I'm a 'senior' grad student at UCB working on a maize genetics/epigenetics project. I've prepared a couple libraries that we are planning to have sequenced here on one of our campus facility's nice new HiSeq 2000 machines! Validating them right now by small scale cloning, but from the size of most of the inserts, it looks like they are exactly what we expected, so all systems are go.

I'm quite new to this whole deep sequencing technique, but I'm very excited to start the learning process of how to analyze these data sets! On advice from this excellent post (http://seqanswers.com/forums/showthr...good+computers), which explains my situation exactly, I am slowly but surely working through the Unix and Perl for Biologists primer (http://korflab.ucdavis.edu/Unix_and_Perl/). Hopefully I'll have at least a novice understanding of programming by the time we get our reads.

But more importantly, a question: Should I get 50 or 100 bp reads for these libraries?
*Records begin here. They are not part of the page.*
-- ==== Sys2Proof/Laws/Ops.lean ====
section
/-! SUPPORT. Laws/Ops.lean: the shared operations as rewrite rules: what they leave unchanged, field by field, and what they do. -/

set_option linter.all false

namespace Sys2Proof.Machine
open Sys2Proof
Here are some details and issues that we are dealing with:

The libraries were prepared using the small RNA adapters, so they will have to be done with single reads. Our main goal is to compare the two libraries, which represent two biological samples (WT vs. mutant), quantitatively, so getting fairly deep coverage is important to our analysis. However, we are working with the highly repetitive maize genome, so we also want to maximize the number of reads we can unambiguously map to the genome. In fact, reads that contain repetitive sequence AND unique sequence (eg., the insertion site of a transposon or other repeat into a unique genomic region) may be of particular interest, so capturing as many of these sites would be super. I'm guessing that longer reads would help in this respect.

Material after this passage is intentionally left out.